Они сели на скамеечку, врытую возле амбара. Из приоткрытой двери свет лампы, с усилием раздвигая темень, косо падал на траву.
— Тимофей Петрович, — заговорила она приглушённо, — сказал мне, что вы пишете стихи... и неплохие... А я так люблю поэзию. Мне бы хотелось познакомиться и с вашими стихами, и с вами... Приходите, пожалуйста, я буду рада видеть вас у себя...
— Спасибо, приду, — ответил Есенин и подумал, что она была в этот момент не такая, какой он видел её в поле на рыжей лошади, не властная и нетерпимая, а обыкновенная женщина, одинокая и немного грустная.
Она поднялась и заглянула в амбар. Держась за косяки двери, с изумлением озирала она это утлое гнездо, приметила на столе возле лампы стопочку бумаг.
— Здесь вы и работаете?
— Да.
— Разве так можно?
— Писать везде можно. Было бы о чём и как.

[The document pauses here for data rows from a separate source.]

@[simp] theorem Mod.setF_shadow (f : Fld) (v : Nat) : (m.setF f v).shadow = m.shadow := (rfl)
@[simp] theorem Mod.setF_out (f : Fld) (v : Nat) : (m.setF f v).out = m.out := (rfl)
@[simp] theorem Mod.setF_seed (f : Fld) (v : Nat) : (m.setF f v).seed = m.seed := (rfl)
@[simp] theorem Mod.setF_glb (f : Fld) (v : Nat) : (m.setF f v).glb = m.glb := (rfl)
@[simp] theorem Mod.setF_ring (f : Fld) (v : Nat) : (m.setF f v).ring = m.ring := (rfl)
@[simp] theorem Mod.setF_gnss (f : Fld) (v : Nat) : (m.setF f v).gnss = m.gnss := (rfl)
@[simp] theorem Mod.setF_time (f : Fld) (v : Nat) : (m.setF f v).time = m.time := (rfl)
@[simp] theorem Mod.setF_pack (f : Fld) (v : Nat) : (m.setF f v).pack = m.pack := (rfl)
@[simp] theorem Mod.setF_shep (f : Fld) (v : Nat) : (m.setF f v).shep = m.shep := (rfl)
@[simp] theorem Mod.setF_mot (f : Fld) (v : Nat) : (m.setF f v).mot = m.mot := (rfl)
@[simp] theorem Mod.setF_sw (f : Fld) (v : Nat) : (m.setF f v).sw = m.sw := (rfl)
@[simp] theorem Mod.setF_air (f : Fld) (v : Nat) : (m.setF f v).air = m.air := (rfl)
@[simp] theorem Mod.setF_leash (f : Fld) (v : Nat) : (m.setF f v).leash = m.leash := (rfl)
@[simp] theorem Mod.setF_pwr (f : Fld) (v : Nat) : (m.setF f v).pwr = m.pwr := (rfl)
@[simp] theorem Mod.setF_rcd (f : Fld) (v : Nat) : (m.setF f v).rcd = m.rcd := (rfl)
@[simp] theorem Mod.setF_perf (f : Fld) (v : Nat) : (m.setF f v).perf = m.perf := (rfl)
@[simp] theorem Mod.setF_elem (f : Fld) (v : Nat) : (m.setF f v).elem = m.elem := (rfl)
@[simp] theorem Mod.setF_back (f : Fld) (v : Nat) : (m.setF f v).back = m.back := (rfl)
@[simp] theorem Mod.setF_ken (f : Fld) (v : Nat) : (m.setF f v).ken = m.ken := (rfl)
@[simp] theorem Mod.setF_brace (f : Fld) (v : Nat) : (m.setF f v).brace = m.brace := (rfl)
@[simp] theorem Mod.setF_upd (f : Fld) (v : Nat) : (m.setF f v).upd = m.upd := (rfl)
@[simp] theorem Mod.setF_nv (f : Fld) (v : Nat) : (m.setF f v).nv = m.nv := (rfl)

@[simp] theorem Mod.setB_shadow (f : Fld) (b : Bool) : (m.setB f b).shadow = m.shadow := (rfl)
@[simp] theorem Mod.setB_out (f : Fld) (b : Bool) : (m.setB f b).out = m.out := (rfl)
@[simp] theorem Mod.setB_seed (f : Fld) (b : Bool) : (m.setB f b).seed = m.seed := (rfl)
@[simp] theorem Mod.setB_glb (f : Fld) (b : Bool) : (m.setB f b).glb = m.glb := (rfl)
@[simp] theorem Mod.setB_ring (f : Fld) (b : Bool) : (m.setB f b).ring = m.ring := (rfl)
@[simp] theorem Mod.setB_gnss (f : Fld) (b : Bool) : (m.setB f b).gnss = m.gnss := (rfl)
@[simp] theorem Mod.setB_time (f : Fld) (b : Bool) : (m.setB f b).time = m.time := (rfl)
@[simp] theorem Mod.setB_pack (f : Fld) (b : Bool) : (m.setB f b).pack = m.pack := (rfl)
@[simp] theorem Mod.setB_shep (f : Fld) (b : Bool) : (m.setB f b).shep = m.shep := (rfl)
@[simp] theorem Mod.setB_mot (f : Fld) (b : Bool) : (m.setB f b).mot = m.mot := (rfl)
@[simp] theorem Mod.setB_sw (f : Fld) (b : Bool) : (m.setB f b).sw = m.sw := (rfl)
@[simp] theorem Mod.setB_air (f : Fld) (b : Bool) : (m.setB f b).air = m.air := (rfl)
@[simp] theorem Mod.setB_leash (f : Fld) (b : Bool) : (m.setB f b).leash = m.leash := (rfl)
@[simp] theorem Mod.setB_pwr (f : Fld) (b : Bool) : (m.setB f b).pwr = m.pwr := (rfl)
@[simp] theorem Mod.setB_rcd (f : Fld) (b : Bool) : (m.setB f b).rcd = m.rcd := (rfl)
@[simp] theorem Mod.setB_perf (f : Fld) (b : Bool) : (m.setB f b).perf = m.perf := (rfl)
@[simp] theorem Mod.setB_elem (f : Fld) (b : Bool) : (m.setB f b).elem = m.elem := (rfl)
@[simp] theorem Mod.setB_back (f : Fld) (b : Bool) : (m.setB f b).back = m.back := (rfl)
@[simp] theorem Mod.setB_ken (f : Fld) (b : Bool) : (m.setB f b).ken = m.ken := (rfl)
@[simp] theorem Mod.setB_brace (f : Fld) (b : Bool) : (m.setB f b).brace = m.brace := (rfl)
@[simp] theorem Mod.setB_upd (f : Fld) (b : Bool) : (m.setB f b).upd = m.upd := (rfl)
@[simp] theorem Mod.setB_nv (f : Fld) (b : Bool) : (m.setB f b).nv = m.nv := (rfl)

— Это, пожалуй, верно... — Она повернулась к нему. — Прощайте, Сергей Александрович. Доброй ночи.
Она пошла через улицу в сторону своего белого дома, и вскоре её чёрное платье слилось с темнотой ночи.
Есенин вернулся в амбар. Разделся, аккуратно повесив пиджак на гвоздь, затем загасил лампу и лёг на соломенный матрас под одеяло. Постель была прохладной, и он сжался, подтягивая колени к подбородку. А согревшись, вытянулся, закинул руки за голову, глядел в глухой мрак, скопившийся под крышей. В углу мышь точила зубы, прогрызая новый для себя ход, грызла без устали, упорно и методично, как заведённая. Это походило на торканье сверчка на печи. Под эти однообразные, с детства привычные звуки он задремал. Над головой его роились слова, слова укладывались в строчки, выстраивались строфы. Образы вспыхивали в мозгу и тут же истлевали, и память в полусне не в силах была задержать их, запечатлеть — он уснул.
15
Утром на звоннице гудели колокола — день был воскресный. Но Есенин не слышал звона, он спал, не подозревая того, что в этот час происходило в избе.